Update: (This is also an answer to some of the questions raised by Jeff Miles). The problem again happened few hours ago. I setup some probes in the morning and monitored the servers during the day, and at a seemingly random time, three backlogs ballooned to 3 million changes (which is more than the total number of files) within a minute. Nothing interesting in the DFS Event Log. Even no "started initial replication". Only a couple of "DFS connection lost or unresponsive" errors, but they happened about 10 minutes after the fact. Most likely because something choked on the huge backlogs. More importantly, the fourth server is fine. This indicates that the 3 million changes are most likely bogus. Also, I can't imagine anything changing that many files within such a short interval. Regarding the technical setup; it is a combination of Win2003R2 and Win2008R2. Could it be a problem?

Jan Zich
  • 173
  • 4
Adrian Godong
  • 577
  • 4
  • 9
  • 20
  • what backup process/software/settings are you using on the master? – pablo Mar 12 '11 at 23:06
  • So users don't create/modify files on the other servers? What's the point of using DFS then? – joeqwerty Mar 12 '11 at 23:28
  • @joeqwerty It's like a distribution list. Changes in the master will be automatically propagated to the other servers. – Adrian Godong Mar 13 '11 at 01:38
  • @Adrian: I'm asking what your exact use of DFS is if you're not using it as a distributed file system for your users. What's the point of using DFS if you're only allowing changes to the "master" files? – joeqwerty Mar 13 '11 at 05:07
  • @joeqwerty Do you have any recommendation for a better solution? I need multiple servers mirrored exactly based on one server (to keep maintaining the files easy) and changes are synced as real time as possible. – Adrian Godong Mar 14 '11 at 00:46
  • @Adrian: I'm trying to understand your use of DFS. If you're not using it to present the files to your users why have you implemented it? What's your reason or purpose for synching the files? Is it for data redundancy or backup purposes? – joeqwerty Mar 14 '11 at 17:17
  • @joeqwerty We present the files to the users. They just don't have change access to it (and it's served via IIS). – Adrian Godong Mar 23 '11 at 16:53

3 Answers3

1

First, verify your topology. Carefully review the replication connections under the "Connections" tab in your replication set properties:

  • The hub should have one outbound connection from itself to each of the remotes
  • Each of the remotes should have only one outbound connection, from itself back to the hub

I have seen full mesh topologies accidentally added that result in problems like you are seeing.

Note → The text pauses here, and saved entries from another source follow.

/-- Exceptions, interrupts and the control of supervisor cores (R276, R287, R290, R294, R295, R296, R297, R298, R305,
R306, R307). -/
def Obligations.SupExceptionsAndControl : Prop :=
  (∀ (s : State) (t : Nat), let th := s.thr t
    (∀ code eaddr insn, let v := vectorOf s t code; let tr := min v.ring th.ring; let sp := th.sp.getD tr 0
      let late := v.level ≤ th.mask; let level := if late then th.mask + 1 else v.level
      let epc := match th.slot with | some (b, _, _) => b | none => th.pc
      let cause := code + level * 2 ^ 8 + (if th.slot = none then 0 else 2 ^ 12) + (if late then 2 ^ 13 else 0)
      th.mask < 15 → v.valid = true → stackOk s (t / 2) tr sp 80 = true →
      takeSync t code eaddr insn false s = (writeFrame (t / 2) (sp - 80) [epc, statusWord th, cause, eaddr, th.sp.getD th.ring 0,
          th.lcount, th.lstart, th.lend, 0, insn] s).updThr t fun y =>
        { y with sp := y.sp.set tr ((sp - 80) % 2 ^ 64), ring := tr, mask := level, lcount := 0, pc := v.handler, slot := none,
                 loading := false, waiting := false, stepping := false })
    ∧ (∀ code eaddr insn bad, th.mask = 15 → ∃ c, takeSync t code eaddr insn bad s = faultHalt t 2 c s ∧ c % 2 ^ 8 = code % 2 ^ 8
      ∧ c / 2 ^ 8 % 16 = (code / 2 ^ 8 + 15) % 16)
    ∧ (s.up 6 = true →
      (∀ bad, (threadRuns s t = false ∨ th.slot ≠ none ∨ th.loading = true ∨ nextEvent s t = none →
          exec (.interruptTake t bad) s = .next s)
        ∧ ∀ code level, threadRuns s t = true → th.slot = none → th.loading = false → nextEvent s t = some (code, level) →
          exec (.interruptTake t bad) s = .next (enter t ⟨code, level,
            if code = 0x07 then th.busErr.getD 0 else if code = 0x10 then th.peerHalt else 0, th.pc, false, false,
            code == 0x07, 0⟩ (vectorOf s t code) bad (s.updThr t (takenEvent code))))
      ∧ (∀ n, (n < 34 ∧ rd s (F.fltpendPend n) ≠ 0 ∨ n = 38 → exec (.irqDeliver n) s = .next (raiseIrq n s))
        ∧ (¬ (n < 34 ∧ rd s (F.fltpendPend n) ≠ 0 ∨ n = 38) → exec (.irqDeliver n) s = .next s))
      ∧ (let due := t < 8 ∧ s.deviceHalted = false ∧ (coreState s (t / 2) = 1 ∨ coreState s (t / 2) = 2) ∧ th.wdog ≠ 0
          ∧ 4096 * th.wdog ≤ 3 * (s.now - th.wdogSince)
        let u := event 15 1 t (s.updThr t fun y => { y with wdogSince := s.now })
        (¬ due → exec (.watchdogExpire t) s = .next s)
        ∧ (due → th.mask = 15 → exec (.watchdogExpire t) s = .next (faultHalt t 3 0xF0F u))
        ∧ (due → th.mask ≠ 15 → exec (.watchdogExpire t) s = .next
          (u.updThr t fun y => { y with wdogPend := true, waiting := false })))))
  ∧ (∀ (s : State) (init c : Nat), s.up 6 = true → let may := init = 0x10 ∨ (0x50 ≤ init ∧ init ≤ 0x53)
    (may → ∀ m, exec (.supIpi init m) s = .next (forAll ((List.range 4).filter m.testBit) (fun c => raiseIrq (39 + c)) s))
    ∧ (may → c < 4 → let u := movePend c (put (dropAccesses c (abandonLocks (fun h => h / 256 == 0x50 + c) s))
          (F.supCorestatState c) 0)
      let v := putSat (put (clearCore c u) (F.supCorestatHaltwhy c) 0) (F.supCorestatRestarts c) 1
      exec (.coreReset init c) s = .next (haltIfNone (put v (F.supCorestatState c) (if rd v (F.supCorectlRun c) = 1 then 2 else 1))))
    ∧ (may → c < 4 → ∀ run thr1, let u := put (put s (F.supCorectlRun c) (bit run)) (F.supCorectlThr1en c) (bit thr1)
      (coreState s c = 1 ∨ coreState s c = 2 → exec (.coreRunWrite init c run thr1) s = .next
        (haltIfNone (put u (F.supCorestatState c) (runState u c))))
      ∧ (coreState s c ≠ 1 → coreState s c ≠ 2 → exec (.coreRunWrite init c run thr1) s = .next u))
    ∧ (let cores (p : Nat → Bool) := (List.range 4).any fun k => p (rd s (F.supCorestatState k))
      haltIfNone s = if cores (fun v => v == 2 || v == 4) = false ∧ cores (fun v => v == 0 || v == 3) = true
          ∧ s.deviceHalted = false then haltStops (abortBy 1 (fun _ => true) s) else s)
    ∧ (¬ may → ∀ row ∈ [Instr.supIpi init 15, .coreReset init c, .coreRunWrite init c true true], exec row s = .next s))

/-- Power states of domains (R239, R405, R406, R407, R408, R409, R410, R411). -/
def Obligations.DomainPower : Prop :=
  (∀ (s : State) (d : Nat), s.up 5 = true →
    (24 ≤ d ∨ rd s (F.pwrDomstatState d) ≠ 0 ∨ domPhase s d ≠ .steady → exec (.idleWindow d) s = .next s)
    ∧ (d < 24 → rd s (F.pwrDomstatState d) = 0 → domPhase s d = .steady →
      (d = 23 → (auxOff s d = true → exec (.idleWindow d) s = .next (put s (F.pwrDomstatState d) 4))
        ∧ (auxOff s d = false → exec (.idleWindow d) s = .next s))
      ∧ (20 ≤ d → d ≠ 23 → (auxOff s d = true → exec (.idleWindow d) s = .next (setDomPhase d (.fenced 4)
          (put s (F.rngParkFence (stationOfDom d)) 1)))
        ∧ (auxOff s d = false → exec (.idleWindow d) s = .next s))
      ∧ (d < 20 → let u := noteEvent d s; let code := selectState u d; let v := put u (F.pwrDomstatNext d) code
        let fenced := put v (F.rngParkFence (stationOfDom d)) 1
        (code ≤ depthOf u d ∧ code ≤ 4 ∧ (govLimited u d = true → code ≤ 1) ∧ (code ≠ 0 → entryOk u d code = true))
        ∧ (code = 0 → exec (.idleWindow d) s = .next v)
        ∧ (code = 1 ∨ code = 2 → exec (.idleWindow d) s = .next (enterState d code v))
        ∧ (code = 3 ∨ (code = 4 ∧ 16 ≤ d) ∨ (code = 4 ∧ rd v (F.pwrDepthMnpol d) = 1) →
          exec (.idleWindow d) s = .next (setDomPhase d (.fenced code) fenced))
        ∧ (code = 4 → d < 16 → rd v (F.pwrDepthMnpol d) ≠ 1 → exec (.idleWindow d) s = .next
          (setDomPhase d (.fenced (if (spillAll d v).2 then 4 else 3)) (spillAll d v).1)))))
  ∧ (∀ (s : State) (d : Nat), s.up 5 = true → let st := stationOfDom d
    (∀ t, domPhase s d = .fenced t → (openReqs s d ≠ 0 → exec (.domainCloseBegin d) s = .next s)
      ∧ (openReqs s d = 0 → (stillIdle s d t = true → exec (.domainCloseBegin d) s = .next
          (setDomPhase d (.closing t) (put (put s (F.rngParkFence st) 1) (F.rngParkClosed st) 1)))
        ∧ (stillIdle s d t = false → exec (.domainCloseBegin d) s = .next
          (reinject (setDomPhase d .steady (put s (F.rngParkFence st) 0))))))
    ∧ (∀ t, domPhase s d = .closing t → t ≠ 4 → let u := setDomPhase d .steady (enterState d t s)
      (parkedAt u st = true → exec (.domainCloseDone d) s = .next (wakeNow d u))
      ∧ (parkedAt u st = false → exec (.domainCloseDone d) s = .next u))
    ∧ (domPhase s d = .closing 4 → d < 16 → let u := setDomPhase d .steady (enterState d 4 s)
      let v := loseCluster d (if rd u (F.pwrDepthMnpol d) = 1 then discardAll d u else u)
      exec (.domainCloseDone d) s = .next (if parkedAt v st then wakeNow d v else v))
    ∧ (domPhase s d = .closing 4 → 16 ≤ d → d < 20 → let u := setDomPhase d .steady (enterState d 4 s)
      let v := put (forAll (groupBanks (d - 16)) (fun b w => clearBank (physBank w b) w) u) F.sbInitDone
        ((groupBanks (d - 16)).foldl (fun m b => m - (m &&& 2 ^ b)) (rd u F.sbInitDone))
      exec (.domainCloseDone d) s = .next (if parkedAt v st then wakeNow d v else v))
    ∧ (20 ≤ d → domPhase s d = .closing 4 → let u := setDomPhase d .steady (enterState d 4 s)
      exec (.domainCloseDone d) s = .next (if parkedAt u st then wakeNow d u else u))
    ∧ (domPhase s d ≠ .waking → exec (.domainWakeDone d) s = .next s)
    ∧ (domPhase s d = .waking → let was := rd s (F.pwrDomstatState d); let u := enterState d 0 (setDomPhase d .steady s)
      (16 ≤ d → (d < 20 → was ≠ 4) → exec (.domainWakeDone d) s = .next u)
      ∧ (16 ≤ d → d < 20 → was = 4 → exec (.domainWakeDone d) s = .next (put u F.sbInitDone
        (rd u F.sbInitDone ||| (groupBanks (d - 16)).foldl (fun m b => m + 2 ^ b) 0)))
      ∧ (d < 16 → was < 3 → exec (.domainWakeDone d) s = .next (oppointDone d u))
      ∧ (d < 16 → 3 ≤ was → let v := oppointDone d (forAll (List.range 17) (fun i => (State.updPe · (d * 17 + i) fun p =>
            { p with lwc := [] })) u)
        (was ≠ 4 → exec (.domainWakeDone d) s = .next v)
        ∧ (was = 4 → exec (.domainWakeDone d) s = .next (setDomPhase d .refilling v))))
    ∧ (d < 16 → (domPhase s d ≠ .refilling → exec (.filterReloadDone d) s = .next s)
      ∧ (domPhase s d = .refilling → exec (.filterReloadDone d) s = .next (setDomPhase d .steady
        (forAll (List.range 16) (fun l u => u.updPe (peKey u (d * 16 + l)) fun p =>
          { p with filter := reloaded u d l }) s))))
    ∧ (d < 23 → rd s (F.pwrDomstatState d) = 0 → rd s (F.rngParkClosed st) = 1 →
      (domPhase s d = .steady ∨ domPhase s d = .refilling) → let x := s.stn st
      let ps := (x.parkTok ++ x.parkReq ++ x.parkMgt).map fun p => { p with epoch := unparked }
      let u := s.setStn st { x with parkTok := [], parkReq := [], parkMgt := [] }
      exec (.domainReopen d) s = .next (reinject (put (put { u with net := ps ++ s.net } (F.rngParkClosed st) 0)
        (F.rngParkFence st) 0)))
    ∧ (d < 20 → ∀ init val, let w := writePlain s 1 (0x100 + 4 * d) val; let u := if w.2 then cfgErr 1 w.1 else w.1
      (depthOf u d < sleepState u d → exec (.pwrDepthWrite init d val) s = .next (wakeNow d u))
      ∧ (sleepState u d ≤ depthOf u d → exec (.pwrDepthWrite init d val) s = .next u))
    ∧ (d < 20 → sleepState s d ≠ 0 →
      (wakeDue s d = none → exec (.wakeRequest d) s = .next s)
      ∧ ∀ e, wakeDue s d = some e → exec (.wakeRequest d) s = .next (requestWake d e s)))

Other possible culprits: - Antivirus scanning or file indexing on one or more of the servers or one of their clients. (Opening a file updates its access time, which must then be replicated to all peers.) - One or more very large files jamming up replication - This should show in your DFS-R logs.

Finally, do you need DFS-R, or could a regular robocopy be used to keep the folders in sync?

Paul Doom
  • 841
  • 6
  • 9
  • Topology: correct. AV: possible. Large files: unlikely. Robocopy: we need the files replicated ASAP, does Robocopy do this? – Adrian Godong Mar 13 '11 at 01:37
  • Notes: running Robocopy in "loop" mode: http://www.windowsitpro.com/article/migration/robocopy-xp010-faq.aspx – Adrian Godong Mar 13 '11 at 01:37
  • read this article http://support.microsoft.com/kb/947726 taking note of what changes cause a replication, taking note of what changes cause a replication. Some application is manipulating these items – tony roth Mar 13 '11 at 02:07
  • We run Acronis backup. But we have always used it, and never had problems like it. However, since about a year ago, the number of files in the replicated directly has started rapidly growing. So it could have been gradually building and we just started to notice. – Jan Zich Mar 13 '11 at 03:11
1

If you're seeing hundreds of thousands of files in the backlog on a regular basis, I would guess that something is changing the security ACLs on your files, especially if you aren't seeing much network traffic while the backlog clears.

One way to check out what is modifying these files is to turn on Auditing. Ned Pyle with the Microsoft Directory Services team recently put out a blog that uses Global Object Access Auditing that might help you determine what is changing: http://blogs.technet.com/b/askds/archive/2011/03/10/global-object-access-auditing-is-magic.aspx

I would check your DFSR event log too, and look for any event ID 4102 (started initial replication) or 4104 (initial replication finished). If your files aren't being modified, the only reason I can think of for hundreds of thousands of files in the backlog is initial replication. If your DFSR service is crashing it could corrupt the DFSR database and trigger initial replication.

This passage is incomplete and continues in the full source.